In the second section, metrics for evaluating the results of object recognition and tracking were proposed. The general structure of the Yolov4 convolutional neural network model for the mobile platform is formed and described. A modified method of recognition object clustering based on k-means++ was used to create recognition anchors. Methods of filtering recognition results have been developed. Three object tracking algorithms have been developed: algorithmic, algorithmic with reinforcement learning, and an operational tracking algorithm based on the IOU minimization filter, using the Hungarian algorithm as a convergence function. Methods of memoization of tracking objects have been developed. Finally, a method of quantizing the output weight coefficients of a convolutional neural network by affine transformations is proposed.

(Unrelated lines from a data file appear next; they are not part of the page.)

/-- A wake without loss of retention sets local time to the presented value or the AO estimate, never below the time at entry, and leaves Ivsyn in
SERVING or DRAINING; out of DORMANT the control registers, the lock bits, the fence and the journal's place are those of the retention set, and out of
REST they stay. A wake with retention lost leaves it in UNFORMED with RET_LOST, a record of source 0x2C due and its lane credits issued; the zeros that
local ring memory then reads as are the model's choice (assumption log 8). -/
def Obligations.WakeSetsLocalTime : Prop :=
  ∀ (s : State) (v : Option DWord) (c : BitVec 4), live s = true → s.pw.ackWait = true → s.pw.entry = none → s.pw.wakeReq = some c →
    sleeping s = true →
    (retentionLost s = false → ∃ t, exec (.pwrAck v) s = .next t ∧ ranking t = true ∧ t.tm.now = reconciled s v ∧ s.tm.tEntry ≤ t.tm.now
      ∧ (s.md.mode = .dormant → let w (i : Nat) : Word := s.pw.ret.getD i 0
        t.md.lock = fld (w 3) 0 8 ∧ t.md.engineEn = (w 0).getLsbD 0 ∧ t.flt.fenced = fld (w 26) 14 2 ∧ t.jn.base = fld (w 32) 0 25
        ∧ t.jn.log2 = fld (w 33) 0 6 ∧ t.fu.err = fld (w 37) 16 8 ∧ t.fu.len = fld (w 50) 0 21
        ∧ (s.pw.ignored = [] → t.ctl = ctlOf s.ctl w))
      ∧ (s.md.mode = .rest → t.md.lock = s.md.lock ∧ t.md.engineEn = s.md.engineEn ∧ t.flt.fenced = s.flt.fenced ∧ t.jn.base = s.jn.base
        ∧ (s.pw.ignored = [] → t.ctl = s.ctl)))
    ∧ (retentionLost s = true → ∃ t r, exec (.pwrAck v) s = .next t ∧ t.md.mode = .unformed ∧ t.pw.retLost = true ∧ t.pw.wakes = s.pw.wakes + 1
      ∧ t.pw.wakeCause = c ∧ t.ao.lgDue = some r ∧ fld (wd16 r 0) 0 8 = (0x2C : Byte) ∧ t.vat = State.vatReset ∧ t.ts = State.tsReset ∧ t.tm.now = reconciled s v)

/-- A fatal fault takes Ivsyn to SAFE: ENGINE_EN clears, every vat slot frees, events and proposals go, IV_ALIVE stops and a last-gasp record is due.
An error of the collector itself does so with source 0x24, without classification, counting or a capture, and its record's words 4 and 5 are zero. A
last-gasp record that was still due, that of a loss of retention, is written before the new one is due.
What SAFE discards beyond the rule's words is the model's reading (assumption log 27). -/
def Obligations.FatalFaultEntersSafe : Prop :=
  ∀ (s : State) (c : Bool), live s = true →
    (∀ f, s.flt.fatal = some f → ∃ t, exec (.safeEntry false c) s = .next t ∧ t.md.mode = .safe ∧ t.md.prev = s.md.mode ∧ t.md.engineEn = false
      ∧ t.vat.slots = [] ∧ t.vs.vecs = [] ∧ t.dcM.st = .empty ∧ t.dcS.st = .empty ∧ t.ao.aliveRun = false ∧ t.pw.pwrState = 7
      ∧ t.ao.lgDue.isSome = true ∧ t.md.lock = s.md.lock ∧ t.tm = s.tm ∧ t.ctl = s.ctl)
    ∧ (∀ f r, s.flt.fatal = some f → s.ao.lgDue = some r → ∃ t q n, exec (.safeEntry false c) s = .next t ∧ t.ao.lgNum = s.ao.lgNum + 1
      ∧ t.ao.lg.getD (s.ao.lgNum % 4) none = some q ∧ wd16 q 0 = wd16 r 0 ∧ t.ao.lgDue = some n
      ∧ fld (wd16 n 0) 0 8 = f.source)
    ∧ (s.flt.fatal = none → exec (.safeEntry false c) s = .next s)
    ∧ (s.flt.fatal = none → ∃ t r, exec (.safeEntry true c) s = .next t ∧ t.md.mode = .safe ∧ t.ao.lgDue = some r ∧ fld (wd16 r 0) 0 8 = (0x24 : Byte)
      ∧ wd16 r 4 = 0 ∧ wd16 r 5 = 0 ∧ t.flt.first = s.flt.first ∧ t.flt.corr = s.flt.corr ∧ t.flt.defer = s.flt.defer)

/-- A last-gasp record that is due is written to the slot after the newest with the next number and the AO count, and the other slots stay. -/
def Obligations.LastGaspIsWritten : Prop :=
  ∀ (s : State) (r : Rec), mute s = false → s.tm.aoStopped = false → s.ao.lgDue = some r →
    ∃ t, exec .lastGasp s = .next t ∧ t.ao.lgDue = none ∧ t.ao.lgNum = s.ao.lgNum + 1 ∧ t.ao.safeCause = fld (wd16 r 0) 0 8
      ∧ (∃ q, t.ao.lg.getD (s.ao.lgNum % 4) none = some q ∧ wd16 q 7 = s.tm.aoCount ∧ wd16 q 10 = w32 (s.ao.lgNum + 1) ∧ wd16 q 0 = wd16 r 0)
      ∧ (∀ k, k < 4 → k ≠ s.ao.lgNum % 4 → t.ao.lg.getD k none = s.ao.lg.getD k none) ∧ t.md = s.md ∧ t.ts = s.ts ∧ t.tm = s.tm

/-! ### Faults -/

/-- A register write of IV_FLT_INJECT with the key arms the kinds that wait for their occasion. The kinds that need no occasion act at once: a
crossing's disagreement is three corrected faults and one deferred one, the heartbeat stops, and a parity error of the collector raises SAFE
without classification. An injection with a wrong key, or while one is armed, or while FAULT_POLICY is frozen, is rejected and arms nothing. What
a second fatal fault does is the model's reading (assumption log 44). -/
def Obligations.InjectionsActByTheirKind : Prop :=
  (∀ (s : State) (i : Instr) (n : BitVec 4), awake s = true → portsDead s = false → s.flt.inject = none → s.flt.failPlane = 0 → frozenBy s lkFault = false →
    ((i = .injectPlaneAMismatch 0xFA17 ∧ n = 1 ∨ i = .injectFenceA 0xFA17 ∧ n = 2 ∨ i = .injectFenceB 0xFA17 ∧ n = 3) ∧ bothPlanes s = true)
      ∨ i = .injectEccSingle 0xFA17 ∧ n = 4 ∨ i = .injectEccDouble 0xFA17 ∧ n = 5 ∨ i = .injectApertureReadError 0xFA17 ∧ n = 7 →
    exec i s = .next (portDone { activity s false with flt := { s.flt with inject := some n } } .mgmt))
  ∧ (∀ s : State, calm s = true → portsDead s = false → s.flt.inject = none → s.flt.failPlane = 0 → frozenBy s lkFault = false →
    exec (.injectHeartbeatStop 0xFA17) s = .next (portDone { noteBusy s with flt := { s.flt with beatStopped := true } } .mgmt)
    ∧ (s.flt.fatal = none → exec (.injectCollectorParity 0xFA17) s = .next (portDone
        { noteBusy s with flt := { s.flt with fatal := some { source := 0x24, detail := 0, blind := true, injected := true } } } .mgmt))
    ∧ (s.ctl.deferFatal = false → cdcFaulted s .fabReg 0 = false → ∃ t, exec (.injectCdcDisagree 0xFA17) s = .next t ∧ t.flt.corr = satAdd (satAdd (satAdd s.flt.corr 1) 1) 1
        ∧ t.flt.defer = satAdd s.flt.defer 1 ∧ (.fabReg, 0) ∉ t.flt.cdc ∧ t.vs = s.vs ∧ t.ts = s.ts ∧ t.ctl = s.ctl))
  ∧ (∀ (s : State) (k : BitVec 16) (i : Instr), calm s = true → portsDead s = false → (k ≠ 0xFA17 ∨ s.flt.inject.isSome = true ∨ frozenBy s lkFault = true) →
    i ∈ [.injectPlaneAMismatch k, .injectFenceA k, .injectFenceB k, .injectEccSingle k, .injectEccDouble k, .injectCdcDisagree k,
         .injectApertureReadError k, .injectHeartbeatStop k, .injectCollectorParity k] →
    ∃ t, exec i s = .next t ∧ t.flt = s.flt ∧ t.status.has stCfgRej = true ∧ t.ts = s.ts ∧ t.vs = s.vs ∧ t.md = s.md)

/-- A refreshed row: a single error is one corrected fault, counted at once, or held with its time through sleep. A double error in a row that has an
aperture copy (of the vector cache without merge state, the target store or the wired state) is one deferred fault, and a vector or target whose entry stands there waits for the entry's reload; one in local ring memory changes no
byte outside the 32 bytes of its slot; any other is the fatal fault 0x25. The bytes of a corrupt slot are free values (assumption log 7); the hold in
sleep, and which entry stands in a row, are the model's reading (assumption logs 52 and 53). -/
def Obligations.RefreshReportsErrors : Prop :=
  ∀ (s : State) (hot : Bool) (array : BitVec 8) (row : BitVec 16) (copied : Bool), live s = true → s.flt.inject = none →
    (sleeping s = false → ∃ t, exec (.refresh hot array row copied .single) s = .next t ∧ t.flt.corr = satAdd s.flt.corr 1 ∧ t.flt.sum.has 4 = true
      ∧ t.pw.refreshHot = hot ∧ t.ts = s.ts ∧ t.vs = s.vs ∧ t.ctl = s.ctl)
    ∧ (sleeping s = true → exec (.refresh hot array row copied .single) s = .next
        { s with pw := { s.pw with refreshHot := hot, faultsHeld := (0x03, eccArg array row, false, readTime s) :: s.pw.faultsHeld } })
    ∧ exec (.refresh hot array row copied .clean) s = .next { s with pw := { s.pw with refreshHot := hot } }
    ∧ (∃ t, exec (.refresh hot 4 row copied .double) s = .next t ∧ t.vs = s.vs ∧ t.ctl = s.ctl ∧ (calm s = true → t.md = s.md)
      ∧ ∀ a, a < 32 * row.toNat ∨ 32 * row.toNat + 32 ≤ a → Memory.read t.ts.lmem a = Memory.read s.ts.lmem a)
    ∧ (rowCopied s array row true = true → sleeping s = false → s.ctl.deferFatal = false → s.fu.formed.isSome = true →
      ∃ t, exec (.refresh hot array row true .double) s = .next t ∧ t.flt.defer = satAdd s.flt.defer 1 ∧ t.flt.sum.has 1 = true
        ∧ t.flt.sum.has 4 = true ∧ (∀ h, rowHandle s array row = some h → reloading t h = true)
        ∧ (array = 2 → row.toNat < (geometry s).targetTop → row.toNat ∈ t.ts.reload)
        ∧ t.vs.vecs = s.vs.vecs ∧ t.vs.vtes = s.vs.vtes ∧ t.ts.targets = s.ts.targets ∧ t.ctl = s.ctl)
    ∧ (array ≠ 4 → rowCopied s array row copied = false → s.flt.fatal = none → ∃ t f, exec (.refresh hot array row copied .double) s = .next t ∧ t.flt.fatal = some f ∧ f.source = 0x25
      ∧ t.vs = s.vs ∧ t.ts = s.ts)
end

In the third chapter, according to the proposed methods and tools, algorithms for training the convolutional neural network model, automatic annotation of input images, and conversion of the model into CoreML format for the mobile platform are developed. According to the selected means of scaling and containerization of Docker, the structure of the system of autonomous annotation, training, and conversion of such a model was built. From this structure, Docker containers can be extracted for each module/service, which will offer scalable hardware capabilities of the operating system. The interdependence between each element of such a system is described. A means of integrating a built-in module for tracking moving objects on the iOS mobile platform is proposed. The integration takes place with the use of the JavaScriptCore library for data transfer between the system and the module..
The fourth chapter presents the developed system architecture of the iOS mobile operating system and the Ubuntu operating system and justifies the choice of components of such systems. The results of system analysis and testing are presented. The obtained research results confirmed the effectiveness of search and recognition algorithms in real time.
Keywords: object recognition, object tracking algorithm, results filtering, scalable environment, activation functions, video images, mobile platform, convolutional neural network, real-time map, object search time, object recognition time, scalable Docker system, Yolo cluster of convolutional neural network models.